Using a remarkable cache of letters and diaries written by Lancastrian gentlewomen in this period, Vickery reveals that continuity was more apparent than change and suggests that the neat transition from family workshop to dark, satanic mill was a myth.

Even in the tricky arena of marriage, Georgian women appear to exert a great degree of control over their choices of future husbands. Common wisdom ran, "Love in a cottage? ... Give me indifference and a coach and six," but women still held out for a balance between satisfying their romantic intentions with those of family duty.

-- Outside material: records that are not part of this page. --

/-- At the amber timer's expiry the approach enters RED in half A with its flasher started, and where its warning
command is present its count starts. At the end of a half the other half starts for 500 ms, and each lamp of an
in-service head of the approach is lit as R105 and R108 give for the phase and the half. The lamps of heads out
of service, every lamp's state, the other approach and its heads, the arms, the detectors and the deck stay but
for the passage of time. That time runs on to an expiry, and that a timer which does not run gives none, is log
2 (DESIGN CHOICE). -/
def Obligations.ApproachTimers : Prop :=
    (∀ s a k l, (s.guard.approaches.get a).amberTimer = .running k l →
      ∃ u, exec (.amberTimerExpiry a) s = .next (settle u) ∧ (u.guard.approaches.get a).phase = .red ∧
        (u.guard.approaches.get a).half = .a ∧ (u.guard.approaches.get a).flasher = .running 0 500 ∧
        (u.guard.approaches.get a).amberTimer = .stopped ∧
        ((s.guard.approaches.get a).command = true → (u.guard.approaches.get a).count.isSome = true) ∧
        (∀ h, h.approach = a → (s.guard.heads.get h).inService = true →
          ((u.guard.heads.get h).lamps.get .ra).output = true ∧
          ((u.guard.heads.get h).lamps.get .rb).output = false ∧
          ((u.guard.heads.get h).lamps.get .amber).output = false) ∧
        u = { elapse (l - k) s with guard := u.guard, ports := u.ports } ∧
        u.guard.arms = (elapse (l - k) s).guard.arms ∧ u.guard.detectors = (elapse (l - k) s).guard.detectors ∧
        u.guard.deck = (elapse (l - k) s).guard.deck ∧
        (∀ b, b ≠ a → u.guard.approaches.get b = (elapse (l - k) s).guard.approaches.get b) ∧
        ∀ h, h.approach ≠ a → u.guard.heads.get h = (elapse (l - k) s).guard.heads.get h) ∧
    (∀ s a k l, (s.guard.approaches.get a).flasher = .running k l →
      ∃ t, exec (.flasherHalf a) s = .next t ∧ t = { elapse (l - k) s with guard := t.guard } ∧
        (t.guard.approaches.get a).half = (match (s.guard.approaches.get a).half with | .a => .b | .b => .a) ∧
        (t.guard.approaches.get a).flasher = .running 0 500 ∧
        (t.guard.approaches.get a).phase = (s.guard.approaches.get a).phase ∧
        t.guard.arms = (elapse (l - k) s).guard.arms ∧ t.guard.detectors = (elapse (l - k) s).guard.detectors ∧
        t.guard.deck = (elapse (l - k) s).guard.deck ∧
        (∀ b, b ≠ a → t.guard.approaches.get b = (elapse (l - k) s).guard.approaches.get b) ∧
        (∀ h, h.approach ≠ a ∨ (s.guard.heads.get h).inService = false →
          t.guard.heads.get h = (elapse (l - k) s).guard.heads.get h) ∧
        ∀ h, h.approach = a → (s.guard.heads.get h).inService = true →
          t.guard.heads.get h =
            { (elapse (l - k) s).guard.heads.get h with lamps := (t.guard.heads.get h).lamps } ∧
          ∀ x, ((t.guard.heads.get h).lamps.get x).state = ((s.guard.heads.get h).lamps.get x).state ∧
            ((t.guard.heads.get h).lamps.get x).output =
              (match (s.guard.approaches.get a).phase, x with
                | .red, .ra => decide ((s.guard.approaches.get a).half = .b)
                | .red, .rb => decide ((s.guard.approaches.get a).half = .a)
                | .amber, .amber => true
                | _, _ => false)) ∧
    ∀ s a, ((s.guard.approaches.get a).amberTimer.isRunning = false → exec (.amberTimerExpiry a) s = .next s) ∧
      ((s.guard.approaches.get a).flasher.isRunning = false → exec (.flasherHalf a) s = .next s)
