theorem outer_selectMembers (number : BitVec 16) (s : State) : outer (selectMembers number s).1 = outer s := by
  have fold : ∀ (f : State × List Nat → Nat → State × List Nat), (∀ a i, outer (f a i).1 = outer a.1) →
      ∀ (l : List Nat) (a : State × List Nat), outer (l.foldl f a).1 = outer a.1 := by
    intro f h l
    induction l with
    | nil => intro a; rfl
    | cons b l ih => intro a; rw [List.foldl_cons, ih, h]
  exact (fold _ (fun a c => fold _ (fun a i => outer_selectEntry number a i) _ a) _ _).trans (outer_verifyEntries _ s)

@[simp] theorem outer_concludeSlot (o : PassageOutcome) (serial : Nat) (s : State) :
    outer (concludeSlot o serial s) = outer s := by
  exact outer_withAsked _ _ _ (fun s => by simp) s

@[simp] theorem outer_refreshMasts (s : State) :
    outer (refreshMasts s) = outer s := by
  rfl

@[simp] theorem outer_switchLamp (h : Head) (on : Bool) (s : State) (l : Lamp) :
    outer (switchLamp h on s l) = outer s := by
  unfold switchLamp; dsimp only; (repeat' split) <;> simp

@[simp] theorem outer_applyHead (s : State) (h : Head) :
    outer (applyHead s h) = outer s := by
  simp [applyHead]

@[simp] theorem outer_applyPhase (a : Approach) (s : State) :
    outer (applyPhase a s) = outer s := by
  simp [applyPhase]

@[simp] theorem outer_evaluateApproach (a : Approach) (s : State) :
    outer (evaluateApproach a s) = outer s := by
  unfold evaluateApproach; dsimp only; split <;> simp

@[simp] theorem outer_startCount (a : Approach) (s : State) :
    outer (startCount a s) = outer s := by
  rfl

@[simp] theorem outer_showRed (a : Approach) (s : State) :
    outer (showRed a s) = outer s := by
  simp [showRed]

@[simp] theorem outer_enterRed (a : Approach) (s : State) :
    outer (enterRed a s) = outer s := by
  unfold enterRed; split <;> simp

@[simp] theorem outer_enterDark (a : Approach) (s : State) :
    outer (enterDark a s) = outer s := by
  simp [enterDark]

@[simp] theorem outer_enterAmber (a : Approach) (s : State) :
    outer (enterAmber a s) = outer s := by
  simp [enterAmber]

@[simp] theorem outer_giveWarning (a : Approach) (s : State) :
    outer (giveWarning a s) = outer s := by
  unfold giveWarning; dsimp only; split <;> simp

@[simp] theorem outer_giveWarnings (s : State) :
    outer (giveWarnings s) = outer s := by
  simp [giveWarnings]

@[simp] theorem outer_takeWarning (a : Approach) (s : State) :
    outer (takeWarning a s) = outer s := by
  unfold takeWarning; dsimp only; split <;> simp

@[simp] theorem outer_takeWarnings (s : State) :
    outer (takeWarnings s) = outer s := by
  simp [takeWarnings]

@[simp] theorem outer_armFault (a : Arm) (why : ArmFaultReason) (s : State) :
    outer (armFault a why s) = outer s := by
  rfl

@[simp] theorem outer_commandDown (a : Arm) (s : State) :
    outer (commandDown a s) = outer s := by
  unfold commandDown; dsimp only; (repeat' split) <;> simp

@[simp] theorem outer_commandUp (a : Arm) (s : State) :
    outer (commandUp a s) = outer s := by
  unfold commandUp; dsimp only; (repeat' split) <;> simp

@[simp] theorem outer_firstArmSample (x : RawInputs) (s : State) (a : Arm) :
    outer (firstArmSample x s a) = outer s := by
  unfold firstArmSample; dsimp only; (repeat' split) <;> simp

@[simp] theorem outer_obstructArm (a : Arm) (s : State) :
    outer (obstructArm a s) = outer s := by
  unfold obstructArm; split <;> simp

@[simp] theorem outer_arriveUp (a : Arm) (s : State) :
    outer (arriveUp a s) = outer s := by
  unfold arriveUp; dsimp only; split <;> simp

@[simp] theorem outer_armSample (x : RawInputs) (s : State) (a : Arm) :
    outer (armSample x s a) = outer s := by
  unfold armSample; dsimp only; (repeat' split) <;> simp

@[simp] theorem outer_haltArm (s : State) (a : Arm) :
    outer (haltArm s a) = outer s := by
  unfold haltArm; dsimp only; split <;> simp

@[simp] theorem outer_dropRaising (s : State) (a : Arm) :
    outer (dropRaising s a) = outer s := by
  unfold dropRaising; split <;> simp

@[simp] theorem outer_startOccupancy (s : State) (d : Detector) :
    outer (startOccupancy s d) = outer s := by
  rfl

@[simp] theorem outer_stopOccupancies (s : State) :
    outer (stopOccupancies s) = outer s := by
  rfl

As evidence, Vickery uses the correspondence of women such as Elizabeth Parker, who exchanged 81 letters with her future husband, Robert, between 1745 and 1751. Their fascinating correspondence suggests that Elizabeth was "profoundly ambivalent in the face of parental opposition, revealing the tension between the will to wed and the will to obey operating in a single breast". She kept Robert's fantasy of eloping at bay and proved a skilful negotiator with her father, who wished for a wealthier son-in- law. Elizabeth wrote that she felt obliged "to collect all that little Rhetorick I am Mistress Off and have had a difficult task to satisfie my Duty and my love, not please the one without offending the other." Her campaign of seven years ended in a well-won victory and the couple were married in 1751 under special licence.

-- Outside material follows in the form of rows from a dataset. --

-- ==== Sys2Proof/Laws/Table.lean ====
section
/-!
SUPPORT. Reads and stamps of a sound table (TableSound): a read changes nothing, and an advance of the counter changes
no entry but for its due stamp; and what the check of the interlocks leaves.
-/

namespace Sys2Proof.Machine

/-! ## Reads of a sound table -/

/-- Every entry of a sound table has a good check code, an index outside the table too. -/
theorem entryAt_good {s : State} (h : TableSound s) (i : Nat) : (entryAt s i).codeGood = true := by
  unfold entryAt
  rw [List.getD_eq_getElem?_getD]
  cases e : s.table.entries[i]? with
  | none => rfl
  | some x => exact h.2.2.1 x (List.mem_of_getElem? e)

/-- Every generation of a sound table has a good check code, an index outside the table too. -/
theorem generationAt_good {s : State} (h : TableSound s) (i : Nat) : (generationAt s i).codeGood = true := by
  unfold generationAt
  rw [List.getD_eq_getElem?_getD]
  cases e : s.table.generations[i]? with
  | none => rfl
  | some x => exact h.2.2.2 x (List.mem_of_getElem? e)

/-- On a sound table the tags of a list are those of its first members that pass the test. -/
theorem readTags_sound (p : Entry → Bool) (l : List Nat) (n : Nat) {s : State} (h : TableSound s) :
    (readTags p l n s).1 = s ∧ (readTags p l n s).2.1 = (l.filter (fun i => p (entryAt s i))).take n := by
  induction l generalizing n with
  | nil => cases n <;> exact ⟨rfl, rfl⟩
  | cons i l ih =>
    cases n with
    | zero => exact ⟨rfl, by simp [readTags]⟩
    | succ n =>
      have hv := verifyEntry_good i s (entryAt_good h i)
      have hg := verifyGeneration_good i s (generationAt_good h i)
      by_cases hp : p (entryAt s i) = true
      · simp [readTags, hv, hg, hp, ih]
      · simp [readTags, hv, hp, ih]

/-- On a sound table the first entry that passes a test is found, and nothing is changed. -/
theorem readFirst_sound (p : Entry → Bool) (l : List Nat) {s : State} (h : TableSound s) :
    readFirst p l s = (s, l.find? (fun i => p (entryAt s i))) := by
  induction l with
  | nil => rfl
  | cons i l ih =>
    have hv := verifyEntry_good i s (entryAt_good h i)
    by_cases hp : p (entryAt s i) = true
    · simp [readFirst, hv, hp]
    · simp [readFirst, hv, hp, ih]

/-! ## The count of DUE arrivals -/

/-- After a report of the count the queue-critical flag is set exactly where the count has reached the level (R55). -/
theorem refreshQueueCritical_flag (s : State) :
    (refreshQueueCritical s).planner.queueCritical = decide (s.params.queueCriticalLevel ≤ dueArrivals s.table) := by
  unfold refreshQueueCritical
  dsimp only
  split
  · rename_i h
    exact (beq_iff_eq.mp h).symm
  · split <;> rfl

/-- A report of the count leaves the table as it is. -/
@[simp] theorem refreshQueueCritical_table (s : State) : (refreshQueueCritical s).table = s.table := by
  unfold refreshQueueCritical
  dsimp only
  (repeat' split) <;> rfl

/-- An entry that leaves the due list is gone from it, and nothing else of the table changes. -/
@[simp] theorem leaveDue_table (i : Nat) (s : State) :
    (leaveDue i s).table = { s.table with dueList := s.table.dueList.filter (· != i) } :=
  refreshQueueCritical_table _

/-- An entry that joins the due list stands where it is placed, and nothing else of the table changes. -/
@[simp] theorem joinDue_table (place : List Nat → List Nat) (s : State) :
    (joinDue place s).table = { s.table with dueList := place s.table.dueList } :=
  refreshQueueCritical_table _

/-! ## Stamps -/

/-- A table stays sound when an entry is written. -/
theorem writeEntry_sound (i : Nat) (e : Entry) {s : State} (h : TableSound s) : TableSound (writeEntry i e s) := by
  refine ⟨by simpa [writeEntry, mapTable] using h.1, h.2.1, fun x hx => ?_, h.2.2.2⟩
  rcases List.mem_or_eq_of_mem_set (show x ∈ s.table.entries.set i { e with codeGood := true } from hx) with hm | rfl
  · exact h.2.2.1 x hm
  · rfl

/-- One entry at the counter's advance: the table stays sound, and no entry changes but for its due stamp. -/
theorem moveStamp_sound (c : BitVec 16) (i : Nat) {s : State} (h : TableSound s) :
    TableSound (moveStamp c s i) ∧ ∀ j, unstamped (entryAt (moveStamp c s i) j) = unstamped (entryAt s j) := by
  unfold moveStamp
  simp only [verifyEntry_good i s (entryAt_good h i)]
  split
  · refine ⟨writeEntry_sound i _ h, fun j => ?_⟩
    by_cases hj : j = i
    · subst hj
      by_cases hi : j < s.table.entries.length
      · have hc := entryAt_good h j
        rw [entryAt_writeEntry _ _ _ hi]
        simp [unstamped, ← hc]
      · simp [entryAt, writeEntry, mapTable, hi]
    · rw [entryAt_writeEntry_ne _ _ _ _ hj]
  · exact ⟨h, fun _ => rfl⟩

/-- The advance of the counter: the table stays sound, and no entry changes but for its due stamp. -/
theorem advanceCounter_sound {s : State} (h : TableSound s) :
    TableSound (advanceCounter s) ∧ ∀ j, unstamped (entryAt (advanceCounter s) j) = unstamped (entryAt s j) := by
  have fold : ∀ (c : BitVec 16) (l : List Nat) (t : State), TableSound t →
      TableSound (l.foldl (moveStamp c) t) ∧
        ∀ j, unstamped (entryAt (l.foldl (moveStamp c) t) j) = unstamped (entryAt t j) := by
    intro c l
    induction l with
    | nil => exact fun t ht => ⟨ht, fun _ => rfl⟩
    | cons i l ih =>
      intro t ht
      have one := moveStamp_sound c i ht
      have rest := ih (moveStamp c t i) one.1
      exact ⟨rest.1, fun j => (rest.2 j).trans (one.2 j)⟩
  exact fold _ _ _ h

/-! ## The interlocks -/

/-- After the check of the interlocks a tower that is commanded to move stands under them (R148, R149, R150). -/
theorem keepInterlocks_holds (s : State) (k : Tower)
    (h : commanded ((keepInterlocks s).drive.towers.get k) = true) : interlocksHold (keepInterlocks s) = true := by
  revert h
  unfold keepInterlocks
  split
  · rename_i hs
    intro h
    cases k <;> simp_all [PerTower.get]
  · split
    · cases k <;> simp [endMotion, mapDrive, PerTower.map, PerTower.get, brakeTower, commanded]
    · split <;> cases k <;> simp [holdMotion, mapDrive, PerTower.map, PerTower.get, brakeTower, commanded]

end Sys2Proof.Machine
end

Vickery's intimate knowledge of her Lancastrian ladies provides a convincing argument that the reality of their experience warrants this new historical interpretation. She decodes the traces of desire left in their writings and so provides a remarkable understanding of their lives. The Gentleman's Daughter is written with charm and suffused with wry commentary that testifies to Vickery's intimacy with her subjects. It is a both an academic triumph and a spellbinding read.